The essence of Stratego is, of course, strategy. As an introduction to those aspects of life that involve the weighing of strategies, the game is excellent. I have always thought chess unsatisfactory in this regard, being devoid of the element of chance. Meritocracy is a very fine thing, but not much of the world is meritocratic, and a child may as well get acquainted with the Fickle Finger of Fate early on in life. In any case, I am a duffer at chess, being too lazy-minded and insufficiently competitive. For a while, in my teens, I gave the game some serious attention, working through championship contests that I found in books or newspapers. Time and again, though, I would have the very disconcerting experience of following the logic of the moves quite happily until, right in the middle of what seemed to me like a promising development — "White resigns." Why had he resigned? I had no clue. White had been looking just fine to me.

I left chess for other people to play. I had grasped, in any case, that skill at playing chess correlates with nothing else at all — certainly not with geniality, as is illustrated by the personalities of numerous great chess champions. (Nor even with the ability to design chess-playing computers.
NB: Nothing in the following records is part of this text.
/-- Where the search over the arguments finds nothing, STATUS shows no match, DELTA is 0, and there is no hit. -/
theorem verify_noMatch
    (hs : windowSearch (s.issuedVerify token secret counter window h digits) ⟨secret, h, digits⟩ = none) :
    ∃ t, State.RunsTo { s with agenda := expandAll (verifyCall token secret counter window h digits) }
        (expandAll (verifyCall token secret counter window h digits)).length t ∧ t.agenda = [] ∧
      t.memRead 0x004 = 0x00000002 ∧ t.delta = 0 ∧ ∀ i, ¬VerifyHit token secret counter window h digits i := by
  have hcounter : (s.issuedVerify token secret counter window h digits).counterInt = counter :=
    issuedWith_counterInt (readyFor_withQuery hr token window) h .verify
  have hwindow := issuedVerify_windowInt s token secret counter h digits hw hw'
  have hexec := exec_verify_of_noMatch (validate_issuedVerify hr h hw hw') hs
  obtain ⟨reply, hpasses⟩ := passes_verifyCall hr h htoken hexec
  refine ⟨_, runsTo_of_passes hpasses, rfl, memRead_status_complete rfl, rfl, fun i ⟨⟨hlo, hhi⟩, hcode⟩ => ?_⟩
  rw [← hcounter, ← hwindow] at hlo hhi
  have hmiss := candidateHit_of_windowSearch_eq_none hs hlo hhi
  rw [(candidateHit_issuedVerify_iff s htoken i).mpr hcode] at hmiss
  cases hmiss

end

end

/-- Settles O58: the lines load the arguments, and VERIFY's search over them decides: what it finds is the least hit, and
where it finds nothing there is none. -/
theorem verifyCallAnswersTheWindow : Obligations.VerifyCallAnswersTheWindow := by
  unfold Obligations.VerifyCallAnswersTheWindow
  intro s token secret counter window h digits hb hk hpos hfits htoken hge hle hw hw' hd hd' events candidate hit
  have hr : s.ReadyFor secret counter digits := ⟨hb, hk, hpos, hfits, hge, hle, hd, hd'⟩
  cases hs : windowSearch (s.issuedVerify token secret counter window h digits) ⟨secret, h, digits⟩ with
  | some c =>
    obtain ⟨t, hrun, hagenda, hstatus, rfl, hhit, hleast⟩ := verify_match hr h hw hw' htoken hs
    exact ⟨t, hrun, hagenda, fun _ => ⟨hstatus, hhit, hleast⟩, fun hno => absurd ⟨_, hhit⟩ hno⟩
  | none =>
    obtain ⟨t, hrun, hagenda, hstatus, hdelta, hno⟩ := verify_noMatch hr h hw hw' htoken hs
    exact ⟨t, hrun, hagenda, fun ⟨i, hi⟩ => absurd hi (hno i), fun _ => ⟨hstatus, hdelta⟩⟩

end Sys2Proof.Machine
end

section
/-! PROOFS. The counter bytes and the digest (rules R100, R101): what the eight bytes are, that they determine the counter,
and how long the digest of each hash is. -/

namespace Sys2Proof.Machine

/-- Byte j of an n-byte string is the number's byte of weight 2^(8(n-1-j)) (rule R14). -/
theorem byteAt_beBytes_toNat {n j : Nat} (v : Nat) (h : j < n) :
    (byteAt (beBytes n v) j).toNat = v / 2 ^ (8 * (n - 1 - j)) % 256 := by
  rw [byteAt_of_lt _ _ (by rwa [beBytes_length]), beBytes_getElem, BitVec.toNat_ofNat, Nat.shiftRight_eq_div_pow]

/-- The 64-bit pattern of an integer as a number, `twos_64` (rule R14). -/
theorem ofInt_toNat_eq_emod (c : Int) : ((BitVec.ofInt 64 c).toNat : Int) = c % 2 ^ 64 := by
  rw [BitVec.toNat_ofInt]
  exact Int.toNat_of_nonneg (Int.emod_nonneg _ (by decide))

/-- A counter of the signed 64-bit range is read back from its pattern. -/
theorem ofInt_toInt_of_range {c : Int} (hge : -2 ^ 63 ≤ c) (hle : c ≤ 2 ^ 63 - 1) : (BitVec.ofInt 64 c).toInt = c :=
  BitVec.toInt_ofInt_eq_self (by decide) hge (by omega)

/-- Two counters with the same bytes have the same 64-bit pattern (rule R100). -/
theorem ofInt_eq_of_counterBytes_eq {c c' : Int} (h : counterBytes c = counterBytes c') :
    BitVec.ofInt 64 c = BitVec.ofInt 64 c' := by
  apply BitVec.eq_of_toNat_eq
  rw [← intBe_counterBytes, h, intBe_counterBytes]

/-- Settles O20: the bytes are those of the 64-bit pattern, and the pattern determines a counter in range. -/
theorem counterBytesBigEndian : Obligations.CounterBytesBigEndian := by
  unfold Obligations.CounterBytesBigEndian
  intro c hge hle
  refine ⟨counterBytes_length c, fun j hj => ?_, fun c' hge' hle' h => ?_⟩
  · rw [counterBytes, byteAt_beBytes_toNat _ hj, ← ofInt_toNat_eq_emod]
    push_cast
    rfl
  · rw [← ofInt_toInt_of_range hge hle, ofInt_eq_of_counterBytes_eq h, ofInt_toInt_of_range hge' hle']

/-- Settles O21: the digest is an HMAC by definition, and an HMAC is as long as its hash's digest. -/
theorem digestIsHmacOfCounter : Obligations.DigestIsHmacOfCounter := by
  unfold Obligations.DigestIsHmacOfCounter
  exact fun h key c => ⟨rfl, hmac_length .sha1 key _, hmac_length .sha256 key _, hmac_length .sha512 key _⟩

end Sys2Proof.Machine
end

section
/-! PROOFS. Dynamic truncation (rules R102 to R105): the offset as the last byte mod 16, the value as the word at the offset
without its top bit, and the bounds that follow. -/

namespace Sys2Proof.Machine

theorem byteAt_drop (bs : List Byte) (i j : Nat) : byteAt (bs.drop i) j = byteAt bs (i + j) := by
  simp [byteAt]

/-- The offset is the last byte mod 16 (rule R102). -/
theorem digestOffset_eq_mod (d : List Byte) : digestOffset d = (d.getLast?.getD 0).toNat % 16 := by
  rw [digestOffset, byteAt, List.getD_eq_getElem?_getD, ← List.getLast?_eq_getElem?]
  exact Nat.and_two_pow_sub_one_eq_mod _ 4

theorem digestOffset_le (d : List Byte) : digestOffset d ≤ 15 := by
  rw [digestOffset_eq_mod]
  omega

/-- Appending a byte to a number's bits (rule R103). -/
theorem shiftLeft_or_byte (a : Nat) (b : Byte) : a <<< 8 ||| b.toNat = a * 256 + b.toNat := by
  rw [← Nat.shiftLeft_add_eq_or_of_lt b.isLt, Nat.shiftLeft_eq]

/-- The value is the big-endian word at the offset, its top bit dropped (rule R103). -/
theorem digestValue_eq_bufferWord (d : List Byte) :
    digestValue d = (bufferWord (d.drop (digestOffset d)) 0).toNat % 2 ^ 31 := by
  have hnest (w x y : Nat) (z : Byte) :
      w <<< 24 ||| x <<< 16 ||| y <<< 8 ||| z.toNat = ((w <<< 8 ||| x) <<< 8 ||| y) <<< 8 ||| z.toNat := by
    simp only [Nat.shiftLeft_or_distrib, ← Nat.shiftLeft_add]
  have hmask (b : Byte) : b.toNat &&& 0x7F = b.toNat % 128 := Nat.and_two_pow_sub_one_eq_mod _ 7
  rw [bufferWord_toNat]
  simp only [digestValue, hnest, hmask, shiftLeft_or_byte, byteAt_drop, intBe, List.foldl, Nat.mul_zero, Nat.zero_add,
    Nat.add_zero]
  omega

theorem digestValue_lt (d : List Byte) : digestValue d < 2 ^ 31 := by
  rw [digestValue_eq_bufferWord]
  exact Nat.mod_lt _ (by decide)

/-- In a digest that holds the four bytes at the offset, the value is read from them (rule R103). -/
theorem digestValue_eq_slice {d : List Byte} (h : digestOffset d + 3 < d.length) :
    digestValue d = intBe ((d.drop (digestOffset d)).take 4) % 2 ^ 31 := by
  rw [digestValue_eq_bufferWord, bufferWord_toNat_eq_slice _ _ (by rw [List.length_drop]; omega), Nat.mul_zero,
    List.drop_zero]

/-- A digest of at least 20 bytes holds the four bytes, wherever the offset points (rule R104). -/
theorem digestOffset_add_three_lt {d : List Byte} (h : 20 ≤ d.length) : digestOffset d + 3 < d.length := by
  have := digestOffset_le d
  omega

/-- The last byte gives the offset, and the four bytes there are among the first 19 (rule R104). -/
theorem digestValue_congr {d d' : List Byte} (hd : 20 ≤ d.length) (hd' : 20 ≤ d'.length)
    (htake : d'.take 19 = d.take 19) (hlast : d'.getLast? = d.getLast?) : digestValue d' = digestValue d := by
  have hoffset : digestOffset d' = digestOffset d := by rw [digestOffset_eq_mod, digestOffset_eq_mod, hlast]
  have hslice (bs : List Byte) : (bs.drop (digestOffset d)).take 4 = ((bs.take 19).drop (digestOffset d)).take 4 := by
    have := digestOffset_le d
    rw [List.drop_take, List.take_take, min_eq_left (by omega)]
  rw [digestValue_eq_slice (digestOffset_add_three_lt hd'), digestValue_eq_slice (digestOffset_add_three_lt hd), hoffset,
    hslice, htake, ← hslice]

/-- Settles O22: the low nibble is the remainder by 16, and the four bytes at the offset lie inside the digest. -/
theorem valueIsFourBytesAtOffset : Obligations.ValueIsFourBytesAtOffset := by
  unfold Obligations.ValueIsFourBytesAtOffset
  intro d hlen
  exact ⟨digestOffset_eq_mod d, digestValue_eq_slice (digestOffset_add_three_lt (by omega))⟩

/-- Settles O23: every bound follows from offset ≤ 15, 20 ≤ length and value < 2^31. -/
theorem truncationBounds : Obligations.TruncationBounds := by
  unfold Obligations.TruncationBounds
  intro d hlen
  have hd : 20 ≤ d.length := by omega
  have hv := digestValue_lt d
  exact ⟨digestOffset_le d, digestOffset_add_three_lt hd, hv, by omega, by omega,
    fun d' hd' htake hlast => digestValue_congr hd (by omega) htake hlast⟩

/-- Settles O24: a remainder is below its divisor, and 2^31 < 10^10. -/
theorem codeNumberBounds : Obligations.CodeNumberBounds := by
  unfold Obligations.CodeNumberBounds
  intro v n hv _ _
  exact ⟨rfl, Nat.mod_lt _ (by positivity), Nat.mod_eq_of_lt (by omega)⟩

end Sys2Proof.Machine
end

section
/-! PROOFS. Codes (rules R106 to R108): the decimal string and its reading, its comparison with a token, and the engine's
functions composed. -/

namespace Sys2Proof.Machine

/-- The number a string of ASCII digits reads as, first digit most significant (rule R106). -/
def readDecimal (bs : List Byte) : Nat := bs.foldl (fun acc b => acc * 10 + (b.toNat - 0x30)) 0

theorem readDecimal_append_singleton (bs : List Byte) (b : Byte) :
    readDecimal (bs ++ [b]) = readDecimal bs * 10 + (b.toNat - 0x30) := by
  simp [readDecimal]

/-- The last digit of a number, after the digits of the number without it. -/
theorem decimal_succ (m n : Nat) : decimal m (n + 1) = decimal (m / 10) n ++ [BitVec.ofNat 8 (0x30 + m % 10)] := by
  apply List.ext_getElem
  · simp
  intro j hj _
  rw [decimal_length] at hj
  rw [decimal_getElem, List.getElem_append]
  split
  · next h =>
    rw [decimal_length] at h
    rw [decimal_getElem, Nat.div_div_eq_div_mul, ← Nat.pow_succ', show (n - 1 - j).succ = n + 1 - 1 - j by omega]
  · next h =>
    rw [decimal_length] at h
    simp [show n - j = 0 by omega]

/-- Reading back what `decimal` wrote. -/
theorem readDecimal_decimal (m n : Nat) : readDecimal (decimal m n) = m % 10 ^ n := by
  induction n generalizing m with
  | zero => simp [readDecimal, decimal, Nat.mod_one]
  | succ n ih =>
    have hdigit : (BitVec.ofNat 8 (0x30 + m % 10)).toNat - 0x30 = m % 10 := by
      rw [BitVec.toNat_ofNat]
      omega
    rw [decimal_succ, readDecimal_append_singleton, ih, hdigit, Nat.pow_succ', Nat.mod_mul]
    omega

/-- Every byte of a decimal string is an ASCII digit (rule R106). -/
theorem toNat_bounds_of_mem_decimal {m n : Nat} {b : Byte} (h : b ∈ decimal m n) : 0x30 ≤ b.toNat ∧ b.toNat ≤ 0x39 := by
  obtain ⟨j, hj, rfl⟩ := List.mem_iff_getElem.mp h
  rw [decimal_getElem_toNat]
  omega

/-- Settles O25: digit j by the definition, and the reading is m mod 10^n, which is m. -/
theorem decimalReadsBack : Obligations.DecimalReadsBack := by
  unfold Obligations.DecimalReadsBack
  intro m n _ _ hm
  refine ⟨decimal_length m n, fun j hj => ?_, fun b hb => toNat_bounds_of_mem_decimal hb, ?_⟩
  · rw [byteAt_of_lt _ _ (by rwa [decimal_length]), decimal_getElem_toNat]
  · exact (readDecimal_decimal m n).trans (Nat.mod_eq_of_lt hm)

/-- Settles O26: equal lengths keep tok_len within TOKEN, where equality is that of the first tok_len bytes. -/
theorem tokenEqualityByContent : Obligations.TokenEqualityByContent := by
  unfold Obligations.TokenEqualityByContent
  intro tokLen token code _ _ hcode
  refine ⟨⟨fun h => ?_, fun ⟨hlen, htake⟩ => ?_⟩, fun token' h => tokenEqual_congr h code⟩
  · have hlen : tokLen = code.length := ((tokenEqual_iff ..).mp h).1
    exact ⟨hlen, (tokenEqual_iff_take (by omega) code).mp h⟩
  · exact (tokenEqual_iff_take (by omega) code).mpr htake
Taiwanese genius Feng-hsiung Hsu, co-designer of the "Deep Blue" machine that defeated Gary Kasparov in 1997, confesses wryly in his book Behind Deep Blue that he is himself a mediocre chess player, and that Kasparov gave up trying to talk chess with him after a few minutes "sensing that I was not seeing the game on the same level as he and Deep Blue …")

Perhaps someone has written a computer program to play Stratego. If so, they have broken a butterfly on the wheel. Board games of this kind are, and are meant to be, trivial amusements. Many people find them irksome for just that reason. Researching the life of Calvin Coolidge, I came across a rather staged-looking picture of him playing Parcheesi with Grace and the two boys. I asked John Coolidge whether this had been a thing his father took pleasure in. "Good Lord, no!" was the reply.

I part tastes with the 30th president here. I quite like playing Stratego with my son, watching his developing understanding. He began his Stratego career by being much too cautious, shuffling his pieces back and forth ineffectually while I probed his defenses. Now he has switched to a more reckless style of play, hurling his men against my own ranks like the Light Brigade at Balaclava. This is sometimes successful. (Lord Cardigan, let it be remembered, actually made it to the enemy's guns, and committed mayhem among the Russian artillerymen, and lived to tell the tale.) I suppose that with time my boy will find the correct calibration, the point of balance between prudence and aggression. I hope he will then be wiser in some way, some way that he can apply to his life in the world. It is of course possible that he will merely be better at Stratego.